-- ==== Sys2Proof/Machine/Dma.lean ====
section
/-! DEFINITION. The DMA engine: channels, carts, beats, records, bells, halts (R488-R503). -/
namespace Sys2Proof.Machine

/-! Carts (R489-R494). -/

/-- The cart at an address as the engine reads it (R489). -/
def cartAt (h : Hw) (a : Nat) : Cart :=
  let w := fun o n => memWord h (a + o) n
  { src := w 0 8, dst := w 8 8, len := w 0x10 4, ctl := w 0x14 4, idx := w 0x18 8, nidx := w 0x20 4, esz := w 0x24 4,
    tag := w 0x28 8, link := w 0x30 8, clean := w 0x38 8 == 0 && bits 5 1 (w 0x30 8) == 0 && w 0x14 4 / 16 == 0 }

def cartMode (c : Cart) : Nat := c.ctl / 4 % 4
/-- The cart writes a record when it ends (REC, or IRQ, which implies it). -/
def cartRec (c : Cart) : Bool := bitAt c.ctl 0 || bitAt c.ctl 1

/-- A range lies within one region (R490). -/
def inOneRegion (a n : Nat) : Bool := regionOf a != none && regionOf a == regionOf (a + n - 1)

/-- R490: the cart is bad. -/
def badCart (c : Cart) : Bool :=
  let m := cartMode c
  let table : Bool := m == 1 || m == 2
  !c.clean || c.len % 64 != 0 || decide (c.len < 64) || decide (16777216 < c.len) ||
  (m != 3 && c.src % 64 != 0) || c.dst % 64 != 0 || c.idx % 64 != 0 ||
  (table && (c.esz % 64 != 0 || c.esz == 0 || c.nidx == 0 || decide (65536 < c.nidx) || c.nidx * c.esz != c.len)) ||
  (!table && (c.idx != 0 || c.nidx != 0 || c.esz != 0)) ||
  (m != 1 && !(inOneRegion c.dst c.len)) || ((m == 0 || m == 1) && !(inOneRegion c.src c.len))

/-- A link word leads to a next cart (R494 step 2). -/
def linkNext (w : Nat) : Option Nat := if w % 2 = 0 ∧ w / 64 * 64 ≠ 0 then some (w / 64 * 64) else none

/-- Start the cart at `a` on channel `n` (R494, R490): it is read with one 64-byte read. The count that an unreadable cart leaves is
open: a free value. -/
def startCart (h : Hw) (n a : Nat) : Hw :=
  let h := setCur (onDma h n (fun c => { c with cart := none, lastBeat := none, after := .nothing, again := none })) n a
  let h := setF h DM_IDX_IDX (dmd n) 0
  match accessStatus h a 2 true with
  | some st => endBad (drawn (setF h DM_CNT_CNT (dmd n) (Config.freeNat h.freeCtr))) n st a
  | none =>
    let c := cartAt h a
    let h := setF (onDma h n (fun x => { x with cart := some c })) DM_CNT_CNT (dmd n) c.len
    if badCart c then endBad h n 4 a else h

/-- A channel takes a write of DM_CTRL (R488, R493). -/
def controlRefused (h : Hw) (n : Nat) (byEngine : Bool) : Bool :=
  (decide (n < 8) && !byEngine) || dmState h n == 6 || halted h

/-- START 1, FROM 0 (R493). -/
def startCoach (h : Hw) (n : Nat) : Hw :=
  let st := dmState h n
  if st = 1 ∨ st = 2 then h
  else
    let a := getF h DM_COACHL_ADDR (dmd n) / 64 * 64 + 2 ^ 32 * getF h DM_COACHH_ADDR (dmd n)
    startCart (setF (enterState h n 1) DM_CTRL_START (dmd n) 1) n a

/-- START 1, FROM 1 (R493): the stopped cart continues by the copy read when it started; one that could not be read is read
again. -/
def resumeCart (h : Hw) (n : Nat) : Hw :=
  let st := dmState h n
  if st = 1 ∨ st = 2 then h
  else if st = 0 then startCoach h n
  else
    let h := onDma (setF (enterState h n 1) DM_CTRL_START (dmd n) 1) n (fun c => { c with after := .nothing })
    match (dmaCh h n).cart with
    | some c => if badCart c then endBad h n 4 (dmCur h n) else h
    | none => startCart h n (dmCur h n)

/-- DM_CTRL_START, DM_CTRL_RESUME, DM_CTRL_STOP (R493): a landed write of a channel's DM_CTRL, by firmware or by the command
engine. -/
def execDmCtrlStart (n : Nat) (byEngine : Bool) (s : State) : Res := s.run fun h =>
  if 32 ≤ n then h else if controlRefused h n byEngine then refuseDma h else startCoach h n
def execDmCtrlResume (n : Nat) (byEngine : Bool) (s : State) : Res := s.run fun h =>
  if 32 ≤ n then h else if controlRefused h n byEngine then refuseDma h else resumeCart h n
def execDmCtrlStop (n : Nat) (byEngine : Bool) (s : State) : Res := s.run fun h =>
  if 32 ≤ n then h else if controlRefused h n byEngine then refuseDma h else stopChannel h n

/-- The engine reads a Parked channel's link word again (R494). -/
def rereadLink (h : Hw) (n : Nat) : Hw :=
  let a := dmCur h n
  match accessStatus h a 2 true with
  | some st => endBad (setF (enterState h n 1) DM_STAT_BELLP (dmd n) 0) n st a
  | none =>
    let h := setF h DM_STAT_BELLP (dmd n) 0
    match linkNext (memWord h (a + 0x30) 8) with
    | some b => startCart (enterState h n 1) n b
    | none => h

/-- A bell rings a channel (R494). -/
def ring (h : Hw) (n : Nat) : Hw :=
  match dmState h n with
  | 1 => setF h DM_STAT_BELLP (dmd n) 1
  | 2 => if halted h then setF h DM_STAT_BELLP (dmd n) 1 else rereadLink h n
  | _ => h

/-- DM_BELL (R494): a landed write. -/
def execDmBell (data : Nat) (s : State) : Res := s.run fun h =>
  (List.range 32).foldl (fun h n => if bitAt data n then ring h n else h) h

/-- CART_START (R494): the cart that a link led to starts once the records before it are written. -/
def execCartStart (n : Nat) (s : State) : Res := s.run fun h =>
  if dmState h n = 1 ∧ (dmaCh h n).waiting = [] ∧ !(halted h) then
    match (dmaCh h n).after with
    | .start a => startCart h n a
    | _ => h
  else h

/-- Source and destination of byte `i` of a cart whose element's offset is `off` (R491); a fill has no source address. -/
def beatPlace (c : Cart) (i off : Nat) : Nat × Nat :=
  match cartMode c with
  | 1 => (c.src + 64 * off + i % c.esz, c.dst + i)
  | 2 => (c.src + i, c.dst + 64 * off + i % c.esz)
  | _ => (c.src + i, c.dst + i)

/-- Move one beat from `i` (R492). -/
def moveBeat (h : Hw) (n : Nat) (c : Cart) (i off : Nat) : Hw :=
  let (src, dst) := beatPlace c i off
  let fill : Bool := cartMode c == 3
  let slot := if n < 8 then (dmaCh h n).slot else none
  let foreign : Bool := match slot with
    | some k => (!fill && notOwned h k src) || notOwned h k dst
    | none => false
  if foreign then ownershipFault h (slot.getD 0)
  else
    match (if fill then none else accessStatus h src 2 true) with
    | some st => endBad h n st src
    | none =>
      match accessStatus h dst 3 false with
      | some st => endBad h n st dst
      | none =>
        let data := if fill then (List.range 64).map (fun j => (leBytes 8 c.src).getD (j % 8) 0) else memBytes h src 64
        let h := putBeat h dst data
        let h := setF h DM_CNT_CNT (dmd n) (c.len - i - 64)
        let h := onDma h n (fun x => { x with lastBeat := some dst })
        if cartMode c = 1 ∨ cartMode c = 2 then setF h DM_IDX_IDX (dmd n) ((i + 64) / c.esz) else h

/-- DMA_BEAT (R491, R492): the next beat of channel `n`; at each element of a gather or scatter its offset is read and the element
checked. -/
def execDmaBeat (n : Nat) (s : State) : Res := s.run fun h =>
  if dmState h n ≠ 1 ∨ halted h ∨ (dmaCh h n).waiting ≠ [] ∨ (dmaCh h n).after ≠ .nothing ∨ !(domainUp h 4) then h
  else
    match (dmaCh h n).cart with
    | none => h
    | some c =>
      let i := c.len - getF h DM_CNT_CNT (dmd n)
      if c.len ≤ i then h
      else if cartMode c = 1 ∨ cartMode c = 2 then
        let at' := c.idx + 4 * (i / c.esz)
        match accessStatus h at' 2 true with
        | some st => endBad h n st at'
        | none =>
          let off := memWord h at' 4
          let base := (if cartMode c = 1 then c.src else c.dst) + 64 * off
          if inOneRegion base c.esz then moveBeat h n c i off else endBad h n 5 base
      else moveBeat h n c i 0

/-- CART_END (R494, R496): a cart with nothing left to move ends. -/
def execCartEnd (n : Nat) (s : State) : Res := s.run fun h =>
  if dmState h n ≠ 1 ∨ halted h ∨ (dmaCh h n).waiting ≠ [] ∨ (dmaCh h n).after ≠ .nothing ∨ getF h DM_CNT_CNT (dmd n) ≠ 0 then h
  else
    match (dmaCh h n).cart with
    | none => h
    | some c =>
      let a := dmCur h n
      let reread := flagF h DM_STAT_BELLP (dmd n)
      match (if reread then accessStatus h a 2 true else none) with
      | some st => endBad (setF h DM_STAT_BELLP (dmd n) 0) n st a
      | none =>
        let link := if reread then memWord h (a + 0x30) 8 else c.link
        let h := onDma (setF h DM_STAT_BELLP (dmd n) 0) n (fun x => { x with cart := some { c with link := link } })
        let next := linkNext link
        if cartRec c || next.isNone then
          let (h, bad) := readBack h n
          match bad with
          | some (st, b) => endBad h n st b
          | none => queueRecord h n (recordOf h n 0) (match next with | some b => .start b | none => .park)
        else onDma h n (fun x => { x with after := match next with | some b => .start b | none => .park })

/-- DMA_RECORD_WRITE (R498, R499). -/
def execDmaRecordWrite (n : Nat) (s : State) : Res := s.run fun h => writeRecord h n

/-- DMA_BUS_ERROR (R500): a beat of Running channel `n` ends with status 2 or 3 at address `a`. -/
def execDmaBusError (n st a : Nat) (s : State) : Res := s.run fun h =>
  if dmState h n = 1 ∧ (st = 2 ∨ st = 3) ∧ (regionOf a = none ∨ beatBad h a) then busError h n st a else h

/-- The command engine takes up its own channels after a halt (R501): Halted ones resume; one that erred ends its command and
starts at the next cart of its coach. -/
def engineResume (h : Hw) (n : Nat) : Hw :=
  if dmState h n = 5 then resumeCart h n
  else if dmState h n = 4 then
    match (dmaCh h n).slot with
    | some k =>
      let ea := getF h DM_EADDRL_ADDR 0 + 2 ^ 32 * getF h DM_EADDRH_ADDR 0
      let source : Bool := getF h DM_STAT_LSTAT (dmd n) == 2 && regionOf ea != none
      let st := if source && n % 2 == 1 then stReadError else stTransfer
      let h := fail h k st
      match ((dmaCh h n).cart.bind (fun c => linkNext c.link)) with
      | some a => startCart (setF (enterState h n 1) DM_CTRL_START (dmd n) 1) n a
      | none => enterState h n 0
    | none => h
  else h

/-- DMA_HALT_CLEAR (R501): 1 is written to DM_GSTAT.HALT. -/
def execDmaHaltClear (s : State) : Res := s.run fun h =>
  if !(halted h) then h
  else
    let h := setF h DM_GSTAT_HALT 0 0
    let h := (List.range 32).foldl (fun h n => if dmState h n = 2 ∧ flagF h DM_STAT_BELLP (dmd n) then rereadLink h n else h) h
    (List.range 8).foldl engineResume h

/-- DM_RQCFG_WRITE (R499): taken only on an Idle channel. -/
def execDmRqcfgWrite (n data : Nat) (byEngine : Bool) (s : State) : Res := s.run fun h =>
  if 32 ≤ n then h
  else if n < 8 ∧ !byEngine then refuseDma h
  else if dmState h n ≠ 0 then h
  else
    let h := setF (setF h DM_RQCFG_RQSZ (dmd n) (bits 3 0 data)) DM_RQTAIL_TAIL (dmd n) 0
    onDma h n (fun c => { c with phase := true })

/-- DMA_CHANNEL_REINITIALISE (R502): a U of channel `n`, or of the whole engine (none), which also clears HALT and issues the moves of channels
0-7 again. -/
def execDmaChannelReinitialise (ch : Option Nat) (s : State) : Res := s.run fun h =>
  match ch with
  | some n => if n < 32 then stopDma h n else h
  | none => unitStop ((List.range 32).foldl stopDma h) 0x15F0

end Sys2Proof.Machine
end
:::::
* How to complete this task
Every line of the listing that includes "element" must be shown.

* Solution for this task
/-- Source and destination of byte `i` of a cart whose element's offset is `off` (R491); a fill has no source address. -/
/-- DMA_BEAT (R491, R492): the next beat of channel `n`; at each element of a gather or scatter its offset is read and the element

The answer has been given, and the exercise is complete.